/-- The whole device. DESIGN CHOICE: notes/assumptions/5. -/
structure State where
  /-- commands waiting, first in first out; the row's cut (no rule) -/
  pending : List Instr
  /-- frames that wait for their transmitters; R474 15_trails_and_hierarchy.md -/
  txq : List TxFrame
  /-- what has left the device, oldest first (the model's own record); R35 R40 R149 R473 -/
  out : List Output
  /-- the model's own counter of free values; (log entry 3) -/
  free : Nat
  /-- see Sys; R521-R547 17_power_reset_boot.md -/
  sys : Sys
  /-- 2; R383 12_host_endpoint.md -/
  ports : Tab Port
  /-- 2 x 64; R38 02_commands_and_notices.md -/
  pairs : Tab Pair
  /-- commands accepted and not completed; R41 R48 -/
  waits : List Wait
  /-- commands from trails that wait for an object; R49 R476 -/
  trailq : List Cmd
  /-- model's own number of the next wait; (log entry 3) -/
  waitNo : Nat
  /-- 16 per notice source; R52 02_commands_and_notices.md -/
  seqs : Tab Nat
  /-- 64 each; key (set, index, counter); R44 R145 R184 R228 R258 R362 R382 R418 R440 R497 -/
  counters : Tab Nat
  /-- 24; R79 03_self_timed_core.md -/
  mons : Tab Monitor
  /-- 64; R99 04_lanes.md -/
  lanes : Tab Lane
  /-- 58 per lane: the last 58 payload bits sent, the oldest in bit 0; R111 -/
  scramblers : Tab (BitVec 58)
  /-- key 2 x link (+ 1: received): 1 + the blocks other than IDLE and ALIGN since the last marker of the stripe; R117 R145 -/
  tallies : Tab Nat
  /-- rate code per quad, kept as 4 - code; R101 -/
  rates : Tab Nat
  /-- 16; R101 R102 -/
  refout : BitVec 16
  /-- 64; R121 04_lanes.md -/
  links : Tab Link
  /-- 4,096; R146 05_tile_link.md -/
  tiles : Tab Tile
  /-- 4,096; R180 -/
  tileMap : Tab (Option TileMap)
  /-- 16; R185 06_position_and_triggers.md -/
  chans : Tab Chan
  /-- 64; R210 -/
  units : Tab Unit
  /-- 32; R220 -/
  pins : Tab Pin
  /-- 16; R464 -/
  gpios : Tab Gpio
  /-- 4,096; R229 07_streams_and_admission.md -/
  streams : Tab Stream
  /-- admissions made; R88 -/
  admitCtr : Nat
  /-- table banks written (key stream, stage, kind, bank); R284 R286 R314 -/
  tables : Tab TableBank
  /-- 16; R79 R316 09_outputs_and_statistics.md -/
  ways : Tab Way
  /-- 262,144; R363 11_queues_and_credits.md -/
  queues : Tab Queue
  /-- 8; R323 10_central_store.md -/
  sectors : Tab Sector
  /-- 64; R323 -/
  dchans : Tab DChan
  /-- 16; R345 -/
  threshold : Nat
  /-- depot data bytes (sparse); R325 R327 -/
  mem : List Host.Cell
  /-- 32 per word: stored check bytes XOR the check bytes of the stored data; R330 R332 -/
  chk : Tab Nat
  /-- 1 + marked byte position per frame; R331 -/
  marks : Tab Nat
  /-- corrections of a frame in 24 h: see Fix; R331 R348 -/
  fixes : Tab (List Fix)
  /-- 256; R419 13_dma_and_waybills.md -/
  dma : Tab DmaCh
  /-- 256; R421 -/
  cqs : Tab Cq
  /-- 4; R443 14_time.md -/
  tbs : Tab Tb
  /-- TREF present; R463 -/
  trefGood : Bool
  /-- see Pps; R447-R451 -/
  pps : Pps
  /-- 1,024 slots; R465 -/
  held : Tab (Option Held)
  /-- 6-bit use count per slot, kept plus 1; R465 -/
  slotUse : Tab Nat
  /-- see Hier; R470-R497 15_trails_and_hierarchy.md -/
  hier : Hier
  /-- see Twin; R498-R520 16_twins.md -/
  twin : Twin
  /-- flash record: page and frame of each retirement, and the page withdrawn for it; R352 R535 -/
  retired : List (Nat × Nat × Option Nat)
  deriving DecidableEq, Repr

/-- State after reset. DESIGN CHOICE: notes/assumptions/3. DEDUCED: notes/assumptions/7. -/
def State.reset : State where
  pending := []
  txq := []
  out := []
  free := 0
  sys := Sys.reset
  ports := Tab.empty
  pairs := resetPairs
  waits := []
  trailq := []
  waitNo := 0
  seqs := Tab.empty
  counters := Tab.empty
  mons := Tab.empty
  lanes := Tab.empty
  scramblers := Tab.empty
  tallies := Tab.empty
  rates := Tab.empty
  refout := 0#16
  links := Tab.empty
  tiles := Tab.empty
  tileMap := Tab.empty
  chans := Tab.empty
  units := Tab.empty
  pins := Tab.empty
  gpios := Tab.empty
  streams := Tab.empty
  admitCtr := 0
  tables := Tab.empty
  ways := Tab.empty
  queues := Tab.empty
  sectors := Tab.empty
  dchans := Tab.empty
  threshold := 4096
  mem := []
  chk := Tab.empty
  marks := Tab.empty
  fixes := Tab.empty
  dma := Tab.empty
  cqs := Tab.empty
  tbs := resetTbs
  trefGood := true
  pps := Pps.reset
  held := Tab.empty
  slotUse := Tab.empty
  hier := Hier.reset
  twin := Twin.reset
  retired := []
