/-- The sectors that are not fenced. -/
def State.openSectors (s : State) : List Nat := (List.range 8).filter (fun k => !(s.sector k).fenced)

end Sys2Proof.Machine
end

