-- ==== Sys2Proof/Machine/Lanes.lean ====
section
/-! DEFINITION. Serial lanes: bring-up, loss, re-striping, and the lane group's commands (R99 to R145). -/

namespace Sys2Proof.Machine

/-! ### Rates and widths -/

/-- The rate code of a lane's quad (R99, R101). -/
def State.rateOf (s : State) (lane : Nat) : Nat := 4 - Tab.get 0 s.rates (lane / 4)

/-- Line rate in baud by rate code (R100). -/
def baudOf (code : Nat) : Nat := [6250000000, 10312500000, 12500000000, 25781250000, 28125000000].getD code 0

/-- Lane payload in bytes/s as numerator and denominator: rate x 64/66, less one block in 16,385 (R100). -/
def lanePayload (code : Nat) : Nat × Nat := (baudOf code * 64 * 16384, 66 * 8 * 16385)

/-- The widths of a link kind; a twin link may fall to 1 (R121). -/
def LinkKind.widths : LinkKind → List Nat
  | .tile => [1, 2, 4, 8] | .trail => [1, 2, 4] | .twin => [1, 2]

/-- The largest allowed width up to n. -/
def LinkKind.widest (k : LinkKind) (n : Nat) : Nat := (k.widths.filter (fun w => decide (w ≤ n))).foldl max 0

/-- The payload a link needs for its streams, in bytes/s x 100 (R243 order 2). -/
def State.linkNeed (s : State) (l : Nat) : Nat :=
  match s.streamOfLink l with
  | none => 0
  | some k =>
    let x := s.stream k
    ((x.tileRange.filter (fun e => e.link == l)).map (fun e =>
      let w := (s.tile (tileKey l e.tile)).win.lineWords
      (w.1 + 5 * w.2) * 8 * x.mf.maxRate * 101)).sum

/-- The link's streams fit at width m (R138 step 3). -/
def State.linkFits (s : State) (l m : Nat) : Bool :=
  let p := lanePayload (match (s.link l).stripe.head? with | some n => s.rateOf n | none => 4)
  decide (s.linkNeed l * p.2 ≤ 100 * m * p.1)

/-- State codes (R127). -/
def LaneState.code : LaneState → Nat
  | .off => 0 | .detect => 1 | .train => 2 | .blockLock => 3 | .polarity => 4 | .align => 5 | .ready => 6 | .dead => 7
  | .held => 8 | .loopback => 9

/-- The lanes of a mask. -/
def lanesOf (m : BitVec 64) : List Nat := maskBits 64 m.toNat

/-! ### Lane states -/

/-- The lane sends training frames with a status: the next frame of its sequence is the first with it (R113 to R115, R128). -/
def State.train (s : State) (n status : Nat) : State :=
  let x := s.lane n
  let st := trainStatus status x.retrainReq
  let f := trainingFrame st x.frameNo x.ctle x.prbs
  ((s.scrambles (f.1.map (fun b => (n, b)))).modLane n (fun x => { x with
    tx := .training, txStatus := status, frameNo := (x.frameNo + 1) % 256, prbs := f.2 })).emit (.training n st x.frameNo x.ctle)

/-- A bring-up starts in DETECT (R128); the lane no longer knows its position (R118). -/
def State.bringUp (s : State) (n : Nat) (again : Bool) : State :=
  (((s.adaptNow n).prbsDone n).modLane n (fun x => { x with
    state := .detect, last := .detect, ready1 := again, retrainReq := false, searchAt := none, midWindows := 0
    marker := none, expPos := none, frozen := false })).train n 0

/-- A training attempt: TRAIN with status 1, adaptation from CTLE code 8 and DC trim 12, or the fixed codes (R107, R128). -/
def State.startTrain (s : State) (n : Nat) : State :=
  ((s.modLane n (fun x => { x with
    state := .train, last := .train, searchAt := none, midWindows := 0
    ctle := if x.fixed then x.cfgCtle else 8, trim := if x.fixed then x.cfgTrim else 12 })).count 0 n 4 1).train n 1

/-- A lane that was in use runs R128 from TRAIN with the retrain request (R135, R140). DEDUCED: notes/assumptions/26. -/
def State.retrain (s : State) (n : Nat) : State :=
  ((s.prbsDone n).modLane n (fun x => { x with
    ready1 := true, retrainReq := true, marker := none, expPos := none, frozen := false })).startTrain n

/-- The lane goes to DEAD and LANE_DEAD is sent (R137). DEDUCED: notes/assumptions/83. -/
def State.laneDead (s : State) (n : Nat) : State :=
  let x := s.lane n
  let s := s.setLane n { x with state := .dead, tx := .idle, injLock := 0, injHeader := 0, searchAt := none }
  (s.count 0 n 5 1).notice 0x8002 .lane n [(0x22, 1, x.link.getD 0xFF), (0x23, 1, x.last.code)]

/-- A failed lock search: TRAIN with the next setting of the fixed search, or DEAD (R128, R129). -/
def State.lockFailed (s : State) (n : Nat) : State :=
  let s := s.prbsDone n
  let x := s.lane n
  let next := match x.searchAt with | none => 0 | some k => k + 1
  if x.fixed || decide (31 < next) then s.laneDead n
  else (s.modLane n (fun x => { x with state := .train, searchAt := some next, ctle := next, trim := 12, midWindows := 0 })).train n 1

/-! ### Ring wrap (R494) -/

/-- The other trail link of a ring at the level of a link. -/
def State.otherRing (s : State) (l : Nat) : Option Nat :=
  s.trails.find? (fun k => !(k == l) && (s.link k).topology == 1 && s.systemLevel k == s.systemLevel l)

/-- A ring link went down: the break is reported to the manager, by this device's number and the far one's unique ID, and the upstream
switches (R494 step 2). DEDUCED: notes/assumptions/61. -/
def State.ringWrap (s : State) (l : Nat) : State :=
  let k := s.link l
  if k.kind == .trail && k.side.isSome && k.topology == 1 then
    let (far, uid) := match k.peer with | some p => (p.number, p.uid) | none => (0xFFFF, 0)
    let other := s.otherRing l
    let s := s.modHier (fun h => { h with upLink := if h.upLink == some l then other else h.upLink })
    if s.manages l then s.setBrk l ⟨s.hier.number, far, true⟩
    else
      match other with
      | some m => s.sendFrame m 0xB8 ([5#8] ++ leBytes 2 s.managerOf ++ leBytes 2 s.hier.number ++ [0#8, 0#8])
          (layout 16 [(0, 8, uid)]) false
      | none => s
  else s

/-! ### Loss of lanes (R134, R138 to R140) -/

/-- LANE_DOWN (R64). -/
def State.laneDown (s : State) (n l reason : Nat) : State := s.notice 0x8001 .lane n [(0x22, 1, l), (0x23, 1, reason)]

/-- Halt the streams of a tile link with reason 1 (R139). -/
def State.haltLink (s : State) (l : Nat) : State :=
  match s.streamOfLink l with
  | some k => s.haltStream k 1
  | none => s

/-- This end numbers the lanes (R119): nearer the manager on a trail, the primary on a twin link; before TRAIL_CONFIG or
TWIN_CONFIG says which end this is, the one to which no number comes. DEDUCED: notes/assumptions/83. -/
def State.numbersLanes (s : State) (l : Nat) (heard : Bool) : Bool :=
  let k := s.link l
  match k.kind with
  | .tile => false
  | .trail => k.side == some 1 || (k.side.isNone && !heard)
  | .twin => if s.twin.link == some l then s.twin.role == 1 else !heard

/-- The position that the numbering end gives a lane: on a link that opens its place among the named lanes, later the
lowest that no aligned lane has (R119). DEDUCED: notes/assumptions/83. -/
def State.ownPos (s : State) (l n : Nat) : Nat :=
  let ls := lanesOf (s.link l).lanes
  if (s.link l).isOpen then
    ((List.range 64).find? (fun p => !ls.any (fun j => !(j == n) && ((s.lane j).state == .ready || (s.lane j).state == .held) &&
      (s.lane j).expPos == some p))).getD 63
  else ls.idxOf n

/-- The lane_number that this end sends on a lane: its position, or 0xFF while it does not know it (R118). -/
def State.sentPos (s : State) (l n : Nat) : Nat :=
  match (s.lane n).expPos with
  | some p => p
  | none => if s.numbersLanes l ((s.lane n).marker.any (fun m => !(m.laneNo == 0xFF))) then s.ownPos l n else 0xFF

/-- ALIGN markers leave on lanes of a link in one block slot (R117, R118); before its width is set a link gives the count
of its lanes. DEDUCED: notes/assumptions/83. -/
def State.sendMarkers (s : State) (l : Nat) (ns : List Nat) : State :=
  let k := s.link l
  let width := if k.opening then (lanesOf k.lanes).length else k.width
  ns.foldl (fun s n => (((if k.stripe.contains n then s.count 1 l 3 1 else s).scrambles
    [(n, alignBlock (s.sentPos l n) l width k.markerCount)]).emit (.marker n (s.sentPos l n) l width k.markerCount))) s

/-- A stripe is taken: position i is the lane at place i, and on a tile link only position 0 carries traffic (R116, R120). -/
def State.setStripe (s : State) (l : Nat) (ns : List Nat) : State :=
  let tile := (s.link l).kind == .tile
  (ns.zipIdx.foldl (fun (s : State) e => s.modLane e.1 (fun x => { x with
    state := .ready, expPos := some e.2, tx := if tile && decide (0 < e.2) then .align else .traffic }))
    { s with tallies := Tab.keep s.tallies (fun k => !(k / 2 == l)) }).modLink l (fun x => { x with stripe := ns, width := ns.length })

/-- Aligned lanes wait in HELD at positions from p on (R123, R138). -/
def State.holdLanes (s : State) (ns : List Nat) (p : Nat) : State :=
  ns.zipIdx.foldl (fun s e => s.modLane e.1 (fun x => { x with state := .held, tx := .align, expPos := some (p + e.2) })) s

/-- 64 blocks of a link, in ns (R100, R138). -/
def State.windowNs (s : State) (l : Nat) : Nat :=
  64 * 66 * 1000000000 / baudOf (s.rateOf ((lanesOf (s.link l).lanes).headD 0))

/-- A link loses lanes from its stripe (R138 steps 2 to 4, R139); lanes lost within 64 blocks of a first loss are one loss
with it. reason: 1 lock lost, 2 signal lost. DEDUCED: notes/assumptions/26. -/
def State.loseLanes (s : State) (l : Nat) (lost : List Nat) (reason : Nat) : State :=
  let k := s.link l
  let gone := k.stripe.filter (fun n => lost.contains n)
  if gone.isEmpty || !k.isOpen then s
  else
    let same := k.restripe.isSome && (match k.lossAt with | some t => decide (s.now ≤ t + s.windowNs l) | none => false)
    let left := (if same then k.lossFrom else k.stripe).filter (fun n => !lost.contains n && ((s.lane n).state == .ready || (s.lane n).state == .held))
    let s := s.damageLink l
    let m := k.kind.widest left.length
    if m = 0 then
      let s := s.modLink l (fun x => { x with stripe := [], width := 0, restripe := none, markersIn := [], lossAt := none, lossFrom := [], exSamples := [] })
      ((s.haltLink l).laneDown (gone.headD 0) l reason).ringWrap l
    else
      let s := s.modLink l (fun x => { x with
        restripe := some (x.restripe.getD k.width), lostLane := gone.headD 0, markersIn := [], exSamples := []
        lossAt := if same then x.lossAt else some s.now, lossFrom := if same then x.lossFrom else k.stripe })
      let s := (s.setStripe l (left.take m)).holdLanes (left.drop m) m
      let s := (if same then s else s.count 1 l 0 1).sendMarkers l (left.take m)
      if s.linkFits l m then s else s.haltLink l

/-- A lane has lost block lock: it retrains from TRAIN and leaves the stripe (R134, R135). A lane that trains for its
partner's loss of lock, itself still locked, may lose lock too. DEDUCED: notes/assumptions/83. -/
def State.lockLost (s : State) (n : Nat) : State :=
  let x := s.lane n
  if x.state == .ready || x.state == .held || (x.state == .train && x.txStatus == 3) then
    let s := (s.count 0 n 1 1).retrain n
    match x.link with
    | some l => s.loseLanes l [n] 1
    | none => s
  else s

/-- A tile link's time_delay is written again after its stripe has changed (R172). DEDUCED: notes/assumptions/28. -/
def State.rewriteDelay (s : State) (l : Nat) : State :=
  let k := s.link l
  if k.kind == .tile && k.dWritten.isSome then s.writeDelay l ((8 * k.dSamples.sum).fdiv k.dSamples.length) else s

/-- The partner has taken the new stripe (R138 step 6). -/
def State.restriped (s : State) (l : Nat) : State :=
  let k := s.link l
  match k.restripe with
  | none => s
  | some old =>
    let s := (s.abandonBale l 9).modLink l (fun x => { x with
      restripe := none, markersIn := [], afterLoss := false, lossAt := none, lossFrom := [] })
    let s := s.rewriteDelay l
    if s.linkFits l k.width || !(k.kind == .tile) then
      s.notice 0x8003 .link l [(0x22, 1, old), (0x23, 1, k.width), (0x24, 8, maskOf k.stripe)]
    else s.laneDown k.lostLane l 3

/-! ### Alignment (R119, R130, R131) -/

/-- Two markers are consistent (R130). -/
def consistent (a b : Marker) : Bool :=
  b.gap == 16385 && a.laneNo == b.laneNo && a.linkNo == b.linkNo && a.laneCount == b.laneCount && b.count == (a.count + 1) % 65536

/-- The earliest arrival, on lanes of a link, of the markers of one marker_count: those of one block slot (R117, R131). -/
def State.earliest (s : State) (ls : List Nat) (count now : Nat) : Nat :=
  (((ls.filter (fun n => (s.lane n).state == .ready || (s.lane n).state == .held)).filter
    (fun n => (s.lane n).marker.map (·.count) == some count)).map (fun n => (s.lane n).arrival)).foldl min now

/-- The skew of a lane whose marker arrived now, in ns × 16 (R131). DEDUCED: notes/assumptions/27. -/
def State.skewOf (s : State) (l count now : Nat) : Nat := min ((now - s.earliest (lanesOf (s.link l).lanes) count now) * 16) 65535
..............................
● Task objective: Reproduce exactly, and with no other material, the lines between those holding "let m := k.kind.widest left.length" and "let s := (s.count 0 n 1 1).retrain n", inclusive.

● Answer below:
    let m := k.kind.widest left.length
    if m = 0 then
      let s := s.modLink l (fun x => { x with stripe := [], width := 0, restripe := none, markersIn := [], lossAt := none, lossFrom := [], exSamples := [] })
      ((s.haltLink l).laneDown (gone.headD 0) l reason).ringWrap l
    else
      let s := s.modLink l (fun x => { x with
        restripe := some (x.restripe.getD k.width), lostLane := gone.headD 0, markersIn := [], exSamples := []
        lossAt := if same then x.lossAt else some s.now, lossFrom := if same then x.lossFrom else k.stripe })
      let s := (s.setStripe l (left.take m)).holdLanes (left.drop m) m
      let s := (if same then s else s.count 1 l 0 1).sendMarkers l (left.take m)
      if s.linkFits l m then s else s.haltLink l

/-- A lane has lost block lock: it retrains from TRAIN and leaves the stripe (R134, R135). A lane that trains for its
partner's loss of lock, itself still locked, may lose lock too. DEDUCED: notes/assumptions/83. -/
def State.lockLost (s : State) (n : Nat) : State :=
  let x := s.lane n
  if x.state == .ready || x.state == .held || (x.state == .train && x.txStatus == 3) then
    let s := (s.count 0 n 1 1).retrain n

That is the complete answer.